In the kitchenette, Danny rinsed the dust from an apple and walked into the living room, where he had half a mind to catch up on the investigation into the air-crash in Bavaria. But Duczyński had no television. The apartment was undecorated and almost empty. It looked like the inspector had moved in the previous week.
He moved to the balcony and ate the fruit as he considered the problem of Jem. A few minutes later, he found a pen and paper. He wrote on the reverse of a receipt:
Fine, Karel. I’ll look for her without your help. See you around, Danny.
He put the receipt on the telephone and opened the apartment door. He stopped on the threshold. The hallway was black and empty. Finding a hotel at this time of night would not be fun.
‘Fuck it.’
He closed the door and stole one of the pillows from Karel’s bed.
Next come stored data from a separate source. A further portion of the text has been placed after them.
-- ==== Sys2Proof/Laws/KeepsBm.lean ====
section
/-! SUPPORT. `Keeps` of the functions of Machine/Bm.lean. -/

namespace Sys2Proof.Machine

set_option linter.all false
set_option Elab.async false

variable {r0 : State} {L : Comp → Prop}


theorem keeps_setChan (c : Nat) (x : Chan) (s : State) (h_s : Keeps L r0 s) (l_bm : L .bm := by assumption) :
    Keeps L r0 (setChan c x s) := by
  unfold setChan
  repeat' first
    | with_reducible assumption
    | with_reducible exact Or.inl rfl | with_reducible exact Or.inr (by assumption)
    | with_reducible exact Nat.le_refl _ | with_reducible exact List.prefix_rfl | exact id | exact Nat.le_add_right _ _ | exact DevSt.fuseKept_of (Nat.le_refl _) rfl
    | intro _
    | (extract_lets +onlyGivenNames x; refine Keeps.cut (v := x) ?_ ?_; rotate_left; intro hx; clear_value x; rotate_left; subst x)
    | (extract_lets +onlyGivenNames x; subst x)
    | with_reducible apply Keeps.ite | with_reducible apply Keeps.ite1 | with_reducible apply Keeps.ite2 | with_reducible apply Keeps.ite11
    | split
    | (refine Keeps.of_eq1 (by with_reducible assumption) ?_)
    | (refine Keeps.of_eq2 (by with_reducible assumption) ?_)
    | (refine Keeps.of_eq11 (by with_reducible assumption) ?_)
    | (simp -zeta only [keeps_mk]; with_reducible apply KeepsF.upd)
    | dsimp -zeta only

theorem keeps_bmReadOne (c : Nat) (host : Bool) (a n : Nat) (s : State) (h_s : Keeps L r0 s) (l_freeCtr : L .freeCtr := by assumption) (l_rf : L .rf := by assumption) (l_seam : L .seam := by assumption) (l_sched : L .sched := by assumption) (l_pat : L .pat := by assumption) (l_rings : L .rings := by assumption) (l_xl : L .xl := by assumption) (l_hmc : L .hmc := by assumption) (l_cxt : L .cxt := by assumption) (l_mem : L .mem := by assumption) (l_portA : L .portA := by assumption) (l_portB : L .portB := by assumption) (l_i3c : L .i3c := by assumption) (l_dev : L .dev := by assumption) (l_pkt : L .pkt := by assumption) (l_packs : L .packs := by assumption) (l_scans : L .scans := by assumption) (l_opers : L .opers := by assumption) (l_ma : L .ma := by assumption) (l_out : L .out := by assumption) :
    Keeps L r0 (bmReadOne c host a n s).1 := by
  unfold bmReadOne
  repeat' first
    | with_reducible assumption
    | with_reducible exact Or.inl rfl | with_reducible exact Or.inr (by assumption)
    | with_reducible exact Nat.le_refl _ | with_reducible exact List.prefix_rfl | exact id | exact Nat.le_add_right _ _ | exact DevSt.fuseKept_of (Nat.le_refl _) rfl
    | with_reducible apply keeps_meshHost
    | with_reducible apply keeps_translate
    | with_reducible apply keeps_meshRead
    | intro _
    | (extract_lets +onlyGivenNames x; refine Keeps.cut (v := x) ?_ ?_; rotate_left; intro hx; clear_value x; rotate_left; subst x)
    | (extract_lets +onlyGivenNames x; subst x)
    | with_reducible apply Keeps.ite | with_reducible apply Keeps.ite1 | with_reducible apply Keeps.ite2 | with_reducible apply Keeps.ite11
    | split
    | (refine Keeps.of_eq1 (by with_reducible assumption) ?_)
    | (refine Keeps.of_eq2 (by with_reducible assumption) ?_)
    | (refine Keeps.of_eq11 (by with_reducible assumption) ?_)
    | (simp -zeta only [keeps_mk]; with_reducible apply KeepsF.upd)
    | dsimp -zeta only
On the rug in the living room, parallel to the coffee table, he stretched out. The pillow was feathered and double the English size, but he made himself comfortable enough. His back ached like it used to in the days when he sculled. The bachelor life alright.
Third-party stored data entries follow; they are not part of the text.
theorem keeps_clearCtx (c code : Nat) (s : State) (h_s : Keeps L r0 s) (l_rf : L .rf := by assumption) (l_i3c : L .i3c := by assumption) (l_dev : L .dev := by assumption) (l_dg : L .dg := by assumption) (l_ln : L .ln := by assumption) (l_out : L .out := by assumption) :
    Keeps L r0 (clearCtx c code s) := by
  unfold clearCtx
  repeat' first
    | with_reducible assumption
    | with_reducible exact Or.inl rfl | with_reducible exact Or.inr (by assumption)
    | with_reducible exact Nat.le_refl _ | with_reducible exact List.prefix_rfl | exact id | exact Nat.le_add_right _ _ | exact DevSt.fuseKept_of (Nat.le_refl _) rfl
    | with_reducible apply keeps_pulse
    | with_reducible apply keeps_recErr
    | with_reducible apply keeps_bump
    | with_reducible apply keeps_zeroCtx
    | with_reducible apply keeps_contained
    | intro _
    | (extract_lets +onlyGivenNames x; refine Keeps.cut (v := x) ?_ ?_; rotate_left; intro hx; clear_value x; rotate_left; subst x)
    | (extract_lets +onlyGivenNames x; subst x)
    | with_reducible apply Keeps.ite | with_reducible apply Keeps.ite1 | with_reducible apply Keeps.ite2 | with_reducible apply Keeps.ite11
    | split
    | (refine Keeps.of_eq1 (by with_reducible assumption) ?_)
    | (refine Keeps.of_eq2 (by with_reducible assumption) ?_)
    | (refine Keeps.of_eq11 (by with_reducible assumption) ?_)
    | (simp -zeta only [keeps_mk]; with_reducible apply KeepsF.upd)
    | dsimp -zeta only

theorem keeps_giveBack (c : Nat) (s : State) (h_s : Keeps L r0 s) (l_dg : L .dg := by assumption) :
    Keeps L r0 (giveBack c s) := by
  unfold giveBack
  repeat' first
    | with_reducible assumption
    | with_reducible exact Or.inl rfl | with_reducible exact Or.inr (by assumption)
    | with_reducible exact Nat.le_refl _ | with_reducible exact List.prefix_rfl | exact id | exact Nat.le_add_right _ _ | exact DevSt.fuseKept_of (Nat.le_refl _) rfl
    | with_reducible apply keeps_setCtx
    | intro _
    | (extract_lets +onlyGivenNames x; refine Keeps.cut (v := x) ?_ ?_; rotate_left; intro hx; clear_value x; rotate_left; subst x)
    | (extract_lets +onlyGivenNames x; subst x)
    | with_reducible apply Keeps.ite | with_reducible apply Keeps.ite1 | with_reducible apply Keeps.ite2 | with_reducible apply Keeps.ite11
    | split
    | (refine Keeps.of_eq1 (by with_reducible assumption) ?_)
    | (refine Keeps.of_eq2 (by with_reducible assumption) ?_)
    | (refine Keeps.of_eq11 (by with_reducible assumption) ?_)
    | (simp -zeta only [keeps_mk]; with_reducible apply KeepsF.upd)
    | dsimp -zeta only

theorem keeps_wipeLining (s : State) (h_s : Keeps L r0 s) (l_rf : L .rf := by assumption) (l_portA : L .portA := by assumption) (l_portB : L .portB := by assumption) (l_i3c : L .i3c := by assumption) (l_dev : L .dev := by assumption) (l_dg : L .dg := by assumption) (l_keys : L .keys := by assumption) (l_ln : L .ln := by assumption) (l_out : L .out := by assumption) :
    Keeps L r0 (wipeLining s) := by
  unfold wipeLining
  repeat' first
    | with_reducible assumption
    | with_reducible exact Or.inl rfl | with_reducible exact Or.inr (by assumption)
    | with_reducible exact Nat.le_refl _ | with_reducible exact List.prefix_rfl | exact id | exact Nat.le_add_right _ _ | exact DevSt.fuseKept_of (Nat.le_refl _) rfl
    | with_reducible apply keeps_clearCtx
    | with_reducible apply Keeps.foldl
    | with_reducible apply Keeps.foldl_fst
    | with_reducible apply Keeps.foldl_snd
    | with_reducible apply Keeps.foldl_fst2
    | intro _
    | (extract_lets +onlyGivenNames x; refine Keeps.cut (v := x) ?_ ?_; rotate_left; intro hx; clear_value x; rotate_left; subst x)
    | (extract_lets +onlyGivenNames x; subst x)
    | with_reducible apply Keeps.ite | with_reducible apply Keeps.ite1 | with_reducible apply Keeps.ite2 | with_reducible apply Keeps.ite11
    | split
    | (refine Keeps.of_eq1 (by with_reducible assumption) ?_)
    | (refine Keeps.of_eq2 (by with_reducible assumption) ?_)
    | (refine Keeps.of_eq11 (by with_reducible assumption) ?_)
    | (simp -zeta only [keeps_mk]; with_reducible apply KeepsF.upd)
    | dsimp -zeta only

theorem keeps_liningParity (s : State) (h_s : Keeps L r0 s) (l_rf : L .rf := by assumption) (l_portA : L .portA := by assumption) (l_portB : L .portB := by assumption) (l_i3c : L .i3c := by assumption) (l_dev : L .dev := by assumption) (l_dg : L .dg := by assumption) (l_keys : L .keys := by assumption) (l_ln : L .ln := by assumption) (l_out : L .out := by assumption) :
    Keeps L r0 (liningParity s) := by
  unfold liningParity
  repeat' first
    | with_reducible assumption
    | with_reducible exact Or.inl rfl | with_reducible exact Or.inr (by assumption)
    | with_reducible exact Nat.le_refl _ | with_reducible exact List.prefix_rfl | exact id | exact Nat.le_add_right _ _ | exact DevSt.fuseKept_of (Nat.le_refl _) rfl
    | with_reducible apply keeps_contained
    | with_reducible apply keeps_wipeLining
    | intro _
    | (extract_lets +onlyGivenNames x; refine Keeps.cut (v := x) ?_ ?_; rotate_left; intro hx; clear_value x; rotate_left; subst x)
    | (extract_lets +onlyGivenNames x; subst x)
    | with_reducible apply Keeps.ite | with_reducible apply Keeps.ite1 | with_reducible apply Keeps.ite2 | with_reducible apply Keeps.ite11
    | split
    | (refine Keeps.of_eq1 (by with_reducible assumption) ?_)
    | (refine Keeps.of_eq2 (by with_reducible assumption) ?_)
    | (refine Keeps.of_eq11 (by with_reducible assumption) ?_)
    | (simp -zeta only [keeps_mk]; with_reducible apply KeepsF.upd)
    | dsimp -zeta only

theorem keeps_readLining (ws : List Nat) (s : State) (h_s : Keeps L r0 s) (l_rf : L .rf := by assumption) (l_portA : L .portA := by assumption) (l_portB : L .portB := by assumption) (l_i3c : L .i3c := by assumption) (l_dev : L .dev := by assumption) (l_dg : L .dg := by assumption) (l_keys : L .keys := by assumption) (l_ln : L .ln := by assumption) (l_out : L .out := by assumption) :
    Keeps L r0 (readLining ws s) := by
  unfold readLining
  repeat' first
    | with_reducible assumption
    | with_reducible exact Or.inl rfl | with_reducible exact Or.inr (by assumption)
    | with_reducible exact Nat.le_refl _ | with_reducible exact List.prefix_rfl | exact id | exact Nat.le_add_right _ _ | exact DevSt.fuseKept_of (Nat.le_refl _) rfl
    | with_reducible apply keeps_liningParity
    | intro _
    | (extract_lets +onlyGivenNames x; refine Keeps.cut (v := x) ?_ ?_; rotate_left; intro hx; clear_value x; rotate_left; subst x)
    | (extract_lets +onlyGivenNames x; subst x)
    | with_reducible apply Keeps.ite | with_reducible apply Keeps.ite1 | with_reducible apply Keeps.ite2 | with_reducible apply Keeps.ite11
    | split
    | (refine Keeps.of_eq1 (by with_reducible assumption) ?_)
    | (refine Keeps.of_eq2 (by with_reducible assumption) ?_)
    | (refine Keeps.of_eq11 (by with_reducible assumption) ?_)
    | (simp -zeta only [keeps_mk]; with_reducible apply KeepsF.upd)
    | dsimp -zeta only

theorem keeps_startNext (c n : Nat) (s : State) (h : Keeps L r0 s) (l_rf : L .rf := by assumption) (l_dg : L .dg := by assumption) (l_ln : L .ln := by assumption) (l_out : L .out := by assumption) :
    Keeps L r0 (startNext c n s) := by
  induction n generalizing s with
  | zero =>
    unfold startNext
    try dsimp -zeta only
    repeat' first
      | with_reducible assumption
      | with_reducible exact Or.inl rfl | with_reducible exact Or.inr (by assumption)
      | with_reducible exact Nat.le_refl _ | with_reducible exact List.prefix_rfl | exact id | exact Nat.le_add_right _ _ | exact DevSt.fuseKept_of (Nat.le_refl _) rfl
      | with_reducible apply keeps_setCtx
      | with_reducible apply keeps_giveBack
      | with_reducible apply keeps_endReq
      | with_reducible apply keeps_zeroCtx
      | with_reducible apply keeps_keyDenied
      | (extract_lets +onlyGivenNames x; refine Keeps.cut (v := x) ?_ ?_; rotate_left; intro hx; clear_value x; rotate_left; subst x)
      | (extract_lets +onlyGivenNames x; subst x)
      | with_reducible apply Keeps.ite | with_reducible apply Keeps.ite1 | with_reducible apply Keeps.ite2 | with_reducible apply Keeps.ite11
      | split
      | (refine Keeps.of_eq1 (by with_reducible assumption) ?_)
      | (refine Keeps.of_eq2 (by with_reducible assumption) ?_)
      | (refine Keeps.of_eq11 (by with_reducible assumption) ?_)
      | (simp -zeta only [keeps_mk]; with_reducible apply KeepsF.upd)
      | dsimp -zeta only
  | succ n ih =>
    unfold startNext
    try dsimp -zeta only
    repeat' first
      | with_reducible assumption
      | with_reducible exact Or.inl rfl | with_reducible exact Or.inr (by assumption)
      | with_reducible exact Nat.le_refl _ | with_reducible exact List.prefix_rfl | exact id | exact Nat.le_add_right _ _ | exact DevSt.fuseKept_of (Nat.le_refl _) rfl
      | with_reducible apply keeps_setCtx
      | with_reducible apply keeps_giveBack
      | with_reducible apply keeps_endReq
      | with_reducible apply keeps_zeroCtx
      | with_reducible apply keeps_keyDenied
      | with_reducible apply ih
      | intro _
      | (extract_lets +onlyGivenNames x; refine Keeps.cut (v := x) ?_ ?_; rotate_left; intro hx; clear_value x; rotate_left; subst x)
      | (extract_lets +onlyGivenNames x; subst x)
      | with_reducible apply Keeps.ite | with_reducible apply Keeps.ite1 | with_reducible apply Keeps.ite2 | with_reducible apply Keeps.ite11
      | split
      | (refine Keeps.of_eq1 (by with_reducible assumption) ?_)
      | (refine Keeps.of_eq2 (by with_reducible assumption) ?_)
      | (refine Keeps.of_eq11 (by with_reducible assumption) ?_)
      | (simp -zeta only [keeps_mk]; with_reducible apply KeepsF.upd)
      | dsimp -zeta only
In the Zoologischer Garten underground station, Jem stopped as she noticed two uniformed police officers twenty feet away from her. They were eating curried sausages near an information desk. She hid behind a postcard carousel, thinking, Don’t be so obvious… don’t be so… so fucking Clouseau. She felt the strain of predation, but its pressure could be transferred: it was potential energy, like that of a coiled spring, and when released she would launch and lose them all. Her eyes hurried over the options as they were served on the departure board. Three hours to Hamburg, door to the North Sea. Four hours to Cologne, the Rhineland city she had visited with her school as a teenager. Four hours to Frankfurt—a blank space on her internal map. Munich, six hours. But why limit herself to Germany? There were night trains to Scandinavia. In short hours, she might part the curtains in her sleeper compartment to view the sea beyond the Danish peninsula. What was that called? The Baltic? Scapa Flow?
‘Scarper,’ she said, testing the word.
She gave a euro to the woman who tended the ladies’ toilet. Inside, she found a disabled stall. Jem put her plastic bag on the cistern and dealt her tools across the seat: hair clips, plastic gloves, towels, and a hand mirror. She re-checked the chemical names on the reverse of the hair dye and asked Ego to reassure her that Wasserstoffperoxid was hydrogen peroxide and Ammoniaklösung ammonia. She smiled as she thought back to the girls in that crappy little hairdresser’s in Exeter.
Twenty minutes later—hair witchy black—she passed the cleaner and dropped a second euro on the plate. It would not cover the damage she had done to the sink. She put her prepaid mobile phone into a bin and bought a second, including a Bluetooth earpiece. She loaded the earpiece with a battery and slipped it over her ear, careful not to touch her hair.